While previous ones have been easily stopped with the cooperation of his ISP, on Friday another, more complex, attack took down his Web site. The attack -- detailed on his Web site -- used the random-source technique to make it seem as if data was coming from all over the Internet.
"There is no defence," he said. "That is what is so important for people to understand."
In a long posting on GRC.com, Gibson described a month of attacks on his site by an allegedly 13-year-old "script kiddie," a term used by security experts for young online vandals.
"I hope it is becoming clear to everyone reading this," he wrote in the posting, "that we can not have a stable Internet economy while 13-year-old children are free to deny arbitrary Internet services with impunity."
The problem is only getting worse.
Earlier in the year, access to many of Microsoft's major Web sites was cut off for more than a day by two denial-of-service attacks. The same week, the FBI's Web site also was bombarded.

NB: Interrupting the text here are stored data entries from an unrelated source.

-- ==== Sys2Proof/Tests/Slice0.lean ====
section
/-! SUPPORT. Tests of the model: an ill-formed command for each check, worked examples of the specification, and witnesses of the
hypotheses of the statements, each with what the step then gives. Expected values are the specification's, or computed by hand
from its rules. -/
namespace Sys2Proof.Tests
open Sys2Proof.Machine
set_option Elab.async false

/-- The state after a command. -/
def after (c : Instr) (s : State) : State := match exec c s with
  | .next t => t
  | _ => s
/-- A state with registers written. -/
def poke (s : State) (l : List (Nat × Nat)) : State := onF s (fun f => l.foldl (fun f e => wrN f e.1 e.2) f)
/-- The device after reset with its PLLs in lock, and the pages listed READY beside SYS. -/
def readyOf (l : List Nat) : State := { State.reset with
  pwr := { PwrState.reset with locked := true }
  fab := { State.reset.fab with regs := [(0xC, 1#32), (0x4C, 1#32)] ++ l.map (fun p => (4096 * p + 12, 1#32)) } }
/-- The pages that the tests use are READY. -/
def live : State := readyOf [1, 2, 3, 4, 7, 8, 9, 10, 11, 12, 13, 14, 15, 16, 17, 64, 128, 144, 160, 192, 256, 272, 288]
/-- A session of 16-sample blocks at 48 kHz runs. -/
def playing : State := onF live (fun f => putB f 0x104 0 true)
/-- A change of the power state. -/
def onP (s : State) (g : PwrState → PwrState) : State := { s with pwr := g s.pwr }
/-- Straps open, every bank at 1.8 V but bank A as given. -/
def straps (mv : Nat) : Straps := ⟨1, 2, true, mv, 1800, 1800⟩

theorem test_live : isUp live = true ∧ clocked live = true ∧ isActive live = true ∧ tbRuns live = true ∧ ready live.fab pSYS = true ∧
    ready live.fab 288 = true ∧ ready live.fab 5 = false := by decide +kernel
theorem test_playing : running playing.fab = true ∧ blockLen playing.fab = 16 := by decide +kernel

-- The machine, resets

/-- The state after a step. -/
def stepped (s : State) : State := match step s with
  | .next t => t
  | _ => s
theorem test_step_front : (stepped { live with pending := [.idcode, .bypass] }).pending = [.bypass] ∧
    (stepped { live with pending := [.idcode, .bypass] }).tap = (after .idcode live).tap ∧ (stepped live) = live := by decide +kernel
theorem test_canonical : Memory.wf live.mem = true ∧ Memory.wf { live.mem with dram := [(5, 1), (9, 2)] } = true ∧
    Memory.wf { live.mem with dram := [(5, 0)] } = false ∧ Memory.wf { live.mem with dram := [(9, 2), (5, 1)] } = false := by decide +kernel
theorem test_jtag_alone : isTap .systemPllLock = false ∧ isPowerUp .systemPllLock = false ∧
    (after .idcode { live with tap := ⟨.bypass, [true], [false]⟩ }).tap.instr = .idcode ∧
    (after .clamp live).tap.dr = [false] := by decide +kernel
/-- The device is held by THERMTRIP_N. -/
def tripped : State := after .thermtrip live
theorem test_pins_keep_records : tripped.pwr.tripped = true ∧ isHeld tripped = true ∧ (after (.resetNAssert true) tripped).pwr.tripped = true ∧
    (after (.resetNAssert false) tripped).pwr.tripped = false ∧ after .tbTick tripped = tripped ∧ rdN tripped.fab 0x4C = 9 ∧
    (after (.vddioARise true) live).pwr.iobank = true := by decide +kernel
theorem test_reset_pins : isHeld (after .pwrgoodFall live) = true ∧ rdN (after .pwrgoodFall live).fab 0x4C = 3 ∧
    (after .oscLoss live).pwr.osc = false := by decide +kernel
/-- STK_ROLE 1, TRI_POS 2, HOST_SEL 1 in SYS.STRAPS. -/
theorem test_leaves_reset : rdN (after (.resetNRelease (straps 1800)) (after (.resetNAssert false) live)).fab 0x58 = 19 := by decide +kernel
theorem test_bank_fault : getB (after (.pwrgoodRise (straps 3300)) (after .pwrgoodFall live)).fab 0x10 1 = true ∧
    isHeld (after (.oscReturn (straps 1800)) (after .oscLoss live)) = false := by decide +kernel
theorem test_chip_perst : takesWrites live.fab pSYS = true ∧ takesWrites State.reset.fab pSYS = false ∧ isUp State.reset = true ∧
    rdN (after (.chipReset .host (straps 1800)) live).fab 0x4C = 5 := by decide +kernel
theorem test_perst : hostQspi (poke live [(0x58, 0)]).fab = false ∧ hostQspi (poke live [(0x58, 1)]).fab = true ∧
    ready (after .perstN (poke live [(0x58, 0), (ra pHST 0x60, 7)])).fab pHST = true ∧
    rdN (after .perstN (poke live [(0x58, 0), (dmaAt 0 0x08, 7)])).fab (dmaAt 0 0x08) = rdN State.reset.fab (dmaAt 0 0x08) := by decide +kernel
theorem test_pll_lock : isHeld State.reset = false ∧ State.reset.pwr.locked = false ∧ ready (after .systemPllLock State.reset).fab 288 = true ∧
    ready (after .systemPllLock State.reset).fab 5 = false := by decide +kernel

-- The register fabric

theorem test_session_config : let rej := after (.sessionCfgWrite .host 0x41) playing
    rdN rej.fab 0x100 = 0x40 ∧ getB rej.fab 0x104 8 = true ∧ rdN (after (.sessionCfgWrite .host 0xFFFF_FF51) live).fab 0x100 = 0x51 ∧
    getB (after (.sessionCfgWrite .host 0x60) live).fab 0x104 8 = true ∧ ready State.reset.fab pSYS = false ∧
    getB (after (.sessionCfgWrite .host 0x51) State.reset).fab 0x0C 2 = true := by decide +kernel
theorem test_bank_ctrl : let p : Fin 1024 := ⟨pREN, by decide⟩
    isCtrlPage p = true ∧ isCtrlPage 3 = false ∧ getF (after (.bankCtrlWrite .host p 0x1301) live).fab (ra p 0x28) 12 8 = 0x13 ∧
    rdN (after (.bankCtrlWrite .host p 0x100) (poke live [(ra p 0x2C, 2)])).fab (ra p 0x20) = 6 := by decide +kernel
theorem test_page_errors : takesWrites State.reset.fab (pageOf 0x100) = false ∧
    rdN (after (.registerWrite .host 0x208 .b32 0) State.reset).fab 0x20 = 1 ∧
    rdN (after (.registerWrite .host 0x208 .b32 0) State.reset).fab 0x24 = 0x208 ∧
    getB (after (.registerWrite .host 0x208 .b32 0) (poke State.reset [(0xC, 4)])).fab 0x20 31 = true := by decide +kernel
theorem test_header : rdN (after (.registerWrite .host 0x8010 .b32 0x3) (poke live [(0x8010, 0x7)])).fab 0x8010 = 4 ∧
    rdN (after (.registerWrite .host 0x8014 .b32 0xFFFF_FFFF) live).fab 0x8014 = 0x0FFF_FFFF ∧
    rdN (after (.registerWrite .host 0x800C .b32 4) (poke live [(0x800C, 5), (0x8020, 0x101), (0x8024, 9)])).fab 0x8020 = 0 ∧
    rdN (after (.registerWrite .host 0x8020 .b32 7) live).fab 0x8020 = 0 := by decide +kernel
theorem test_access_errors : let t := after (.registerWrite (.quad 3) 0x102 .b32 0) live
    rdN t.fab 0x50 = 0x102 ∧ rdN t.fab 0x54 = 0x8000_0185 ∧ getB t.fab 0x10 0 = true ∧
    getF (after (.windowWrite .host 0x40_0000 .b8 0) live).fab 0x54 9 8 = 1 ∧ sizeAligned 0x102 .b64 = false ∧
    getF (after (.pairRead .stack 0x101 .b32) live).fab 0x54 3 0 = 1 := by decide +kernel
theorem test_unmapped : rdN (after (.unmappedAccess .stack .bar0 0x3F_F000 true) live).fab 0x54 = 0x8000_0081 ∧
    getF (after (.unmappedAccess .host .stackWindow 0x500_0000 false) live).fab 0x54 11 10 = 1 ∧
    getF (after (.unmappedAccess .host .dram 0xC000_0000 false) live).fab 0x54 11 10 = 2 ∧
    rdN (after (.unmappedAccess .host .bar0 0x100 false) live).fab 0x54 = 0 := by decide +kernel
theorem test_wide_write : let t := after (.registerWrite .host (dmaAt 0 0) .b64 0x3_0000_0040) live
    rdN t.fab (dmaAt 0 0) = 0x40 ∧ rdN t.fab (dmaAt 0 4) = 3 := by decide +kernel
theorem test_window_places : winPlace 0x41_8000 = .reserved ∧
    getB (after (.windowWrite .host 0x41_8000 .b32 0) live).fab 0x10 0 = true := by decide +kernel
theorem test_core_window : winPlace 0x80_0000 = .core 0 0 := by decide +kernel
theorem test_pair_read : let s := poke live [(0x214, 5), (0x218, 6)]
    let t := after (.pairRead (.quad 1) 0x214 .b32) s
    isPair 0x214 = true ∧ readEffect s 3 0x214 = none ∧ peek s 3 0x214 = some 5 ∧ mget zeroN t.fab.rdata 3 = 5 ∧
    held t.fab 3 = [(0x218, 6)] ∧ mget zeroN (after (.pairRead (.quad 1) 0x218 .b32) (poke t [(0x218, 9)])).fab.rdata 3 = 6 := by decide +kernel
theorem test_obj_pos_read : let t := after (.objPosRead .host 129) (poke live [(ra 170 0x50, 1), (ra 170 0x54, 2), (ra 170 0x58, 3), (ra 170 0x5C, 4)])
    mget zeroN t.fab.rdata 0 = 1 ∧ (held t.fab 0).map (·.2) = [2, 3, 4] := by decide +kernel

Last year, the Internet Relay Chat system repeatedly came under attack over a period of more than three months.
Gibson blames a lack of initiative on the part of Internet service providers for many of the problems.
"For three years now, it has been known that we should filter packets on the way out of the network to make sure their addresses are valid," he said. "One of the things that could happen is that major backbone providers should make it a requirement that invalid packets are filtered out."
Companies such as Savage's Asta Networks, and competitors Arbor Networks and Mazu Networks, are attempting to automate the response to such attacks. But such a technique would still require the cooperation of the major Internet service providers to be truly effective.
Until Internet service providers start to police people who send data with improper sourcing, denial-of-service attacks will continue, Gibson said.
Until then? "I'm going to have a long lunch," he said. "There's nothing I can do. Check GRC.com every day or two and maybe we will come back."